Conditions Placed on Little Sister Condo Project

The Village of Sister Bay Plan Commission voted unanimously to place a long list of conditions on the condominium project proposed for the former site of Little Sister Resort and Fred & Fuzzy’s restaurant during a meeting Tuesday evening.

The conditions include not using the words “Pebble Beach” in the condo project’s name, constructing an ADA-compliant path to the waterfront, banning transient rentals of the condominiums, and leaving the former Fred & Fuzzy’s bathrooms – located near village property – and making them available for public use with maintenance by the village.

Jeff DeLeers and Anuj Rastogi spoke for the developers in response to the conditions, most of which they said were not practical or financially feasible. Rastogi said the conditions would put “quite a few public infrastructure improvements on a private development.”

Plan Commission Chair Denise Bhirdo countered by saying that many of the commission’s requests were tweaks to proposals that the Cranes previously told the village they planned to make.

“When you first presented to us, you wanted to use the easement and pave it to have private access [for] your homeowners to Pebble Beach,” Bhirdo said. “To say that you are doing public infrastructure, you presented on doing something. We’re just asking that you step that up and make it ADA accessible.”

She made a similar argument regarding the bathrooms.

“Lance Crane stated that he would like to keep them for the homeowners in the development,” Bhirdo said. “The plan commission is proposing everyone use it. The village would maintain [them] for everyone’s use.”

“We want to work with the village on things that we can work on,” Rastogi said. “The neighbors like this project as well. We’re putting it back into a residential neighborhood.”
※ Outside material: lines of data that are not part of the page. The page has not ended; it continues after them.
theorem registerClasses_met4 : ∃ (s : State) (r : Requester) (page : Fin 32) (off : ℕ), Option.any (fun (row : RegRow) => decide
  ((regRow (↑page) off = some row ∧ row.own = false ∧ row.pair = PairPart.single ∧ row.w1c = 0 ∧ 64 ≤ off ∧ off < 1024 ∧ off % 4
  = 0) ∧ (reqLive s r = true ∧ isParked s r = false ∧ lfiQuiet s lfiNoc (BitVec.toNat r.code) 0 = true ∧ writeCheck s r (↑page)
  off = none ∧ ¬(↑page = pgCtlio ∧ s.trust.bootWait = true ∧ (off = 8 ∨ 64 ≤ off))) ∧ row.live = 0 ∧ row.staged = 0 ∧ row.frozen
  ≠ 0 ∧ (pageEnable s ↑page = true ∨ pageBusy s ↑page = true))) (regRow (↑page) off) = true := by
  refine ⟨s1, Requester.mgmt, 13, 64, ?_⟩
  decide +kernel

theorem commitRules_met1 : ∃ (s : State) (r : Requester) (page : Fin 32) (off : ℕ), Option.any (fun (row : RegRow) => decide
  ((regRow (↑page) off = some row ∧ row.own = false ∧ row.pair = PairPart.single ∧ row.w1c = 0 ∧ 64 ≤ off ∧ off < 1024 ∧ off % 4
  = 0) ∧ (reqLive s r = true ∧ isParked s r = false ∧ lfiQuiet s lfiNoc (BitVec.toNat r.code) 0 = true ∧ writeCheck s r (↑page)
  off = none ∧ ¬(↑page = pgCtlio ∧ s.trust.bootWait = true ∧ (off = 8 ∨ 64 ≤ off))) ∧ row.staged ≠ 0 ∧ row.frozen = 0 ∧ (getHdr
  s ↑page).commitPending = true)) (regRow (↑page) off) = true := by
  refine ⟨s2, Requester.mgmt, 1, 64, ?_⟩
  decide +kernel

theorem commitRules_met2 : ∃ (s : State) (r : Requester) (page : Fin 32), Taken s r (↑page) 8 ∧ (getHdr s ↑page).commitPending =
  true ∧ (↑page = pgHerd → s.herd.st ≠ HerdSt.refused) := by
  refine ⟨s2, Requester.mgmt, 1, ?_⟩
  repeat' first | decide +kernel | constructor

theorem commitRules_met3 : ∃ (s : State) (r : Requester) (page : Fin 32), Taken s r (↑page) 8 ∧ (getHdr s ↑page).commitPending =
  false ∧ (↑page = pgHerd → s.herd.st ≠ HerdSt.refused) ∧ commitNow s ↑page = true := by
  refine ⟨up, Requester.mgmt, 1, ?_⟩
  repeat' first | decide +kernel | constructor

theorem commitRules_met4 : ∃ (s : State) (r : Requester) (page : Fin 32), Taken s r (↑page) 8 ∧ (getHdr s ↑page).commitPending =
  false ∧ (↑page = pgHerd → s.herd.st ≠ HerdSt.refused) ∧ commitNow s ↑page = false := by
  refine ⟨s3, Requester.mgmt, 1, ?_⟩
  repeat' first | decide +kernel | constructor

end W2

/-! ## enableWrites, blockStops, registerReads, pairs -/

namespace W3

def s2 : State := (List.range 32).foldl (fun s p => setHdr p
  { errValid := true, errReq := 3, commitPending := true, enable := true } s) up
def s3 : State := (List.range 32).foldl (fun s p => setHdr p { busy := true, irqEn := 7 } s) up
def row (p o : Nat) : RegRow := (regRow p o).getD { name := "", off := 0 }

theorem enableWrites_met1 : ∃ (s : State) (r : Requester) (page : Fin 32), ¬(pgCore0 ≤ ↑page ∧ ↑page < pgMgmt) ∧ Taken s r
  (↑page) 8 ∧ ↑page ∉ [pgPacer, pgDdr, pgHerd] ∧ (getHdr s ↑page).commitPending = false := by
  refine ⟨up, Requester.mgmt, 0, ?_⟩
  repeat' first | decide +kernel | constructor

theorem enableWrites_met2 : ∃ (s : State) (r : Requester) (page : Fin 32), ↑page ∈ [pgPacer, pgDdr, pgHerd] ∧ Taken s r (↑page)
  8 := by
  refine ⟨up, Requester.mgmt, 1, ?_⟩
  repeat' first | decide +kernel | constructor

theorem enableWrites_met3 : ∃ (s : State) (r : Requester) (page : Fin 32), pgCore0 ≤ ↑page ∧ ↑page < pgMgmt ∧ Taken s r (↑page)
  8 ∧ r ≠ Requester.pacer := by
  refine ⟨up, Requester.mgmt, 24, ?_⟩
  repeat' first | decide +kernel | constructor

theorem enableWrites_met4 : ∃ (s : State) (page : Fin 32), pgCore0 ≤ ↑page ∧ ↑page < pgMgmt ∧ Taken s Requester.pacer (↑page) 8
  ∧ (getHdr s ↑page).commitPending = false := by
  refine ⟨up, 24, ?_⟩
  repeat' first | decide +kernel | constructor

theorem blockStops_met1 : ∃ (s : State) (r : Requester) (page : Fin 32), ¬(pgCore0 ≤ ↑page ∧ ↑page ≤ pgMgmt) ∧ Taken s r (↑page)
  8 ∧ pageKept ↑page = false ∧ ↑page ≠ pgPacer ∧ (↑page = pgPcie → r = Requester.mgmt) := by
  refine ⟨up, Requester.mgmt, 8, ?_⟩
  repeat' first | decide +kernel | constructor

theorem blockStops_met2 : ∃ (s : State) (page : Fin 32), pageEnable s ↑page = false ∧ (getHdr s ↑page).busy = true ∧ drains s
  ↑page = true ∧ (getHdr s ↑page).commitPending = false := by
  refine ⟨s3, 0, ?_⟩
  decide +kernel

theorem blockStops_met3 : ∃ (s : State) (page : Fin 32), (getHdr s ↑page).commitPending = true ∧ pageUp s ↑page = true ∧ ¬(↑page
  = pgHerd ∧ pageEnable s ↑page = true) := by
  refine ⟨s2, 0, ?_⟩
  decide +kernel

theorem registerReads_met1 : ∃ (s : State) (r : Requester) (page : Fin 32), reqLive s r = true ∧ isParked s r = false ∧ lfiQuiet
  s lfiNoc (BitVec.toNat r.code) 1 = true ∧ pageUp s ↑page = true ∧ ∀ (off : ℕ), pageRefused s r (↑page) off false = false := by
  refine ⟨up, Requester.mgmt, 0, ?_⟩
  repeat' first | decide +kernel | constructor | exact fun _ => rfl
The last point was disputed by plan commissioners who noted that the area was not historically a residential neighborhood. Little Sister Resort opened a century ago, and most of the homes in the area were built after it opened. Little Sister Harbor was originally a village settlement.

Commissioner Nate Bell made a point on profitability considerations in regard to zoning.

“The Plan Commission does not concern itself with finances,” Bell said.

The commission did concede that requests that no blasting take place for the project would not be feasible after the developers noted that blasting would be required to extend sewer and water, just as the village had done previously.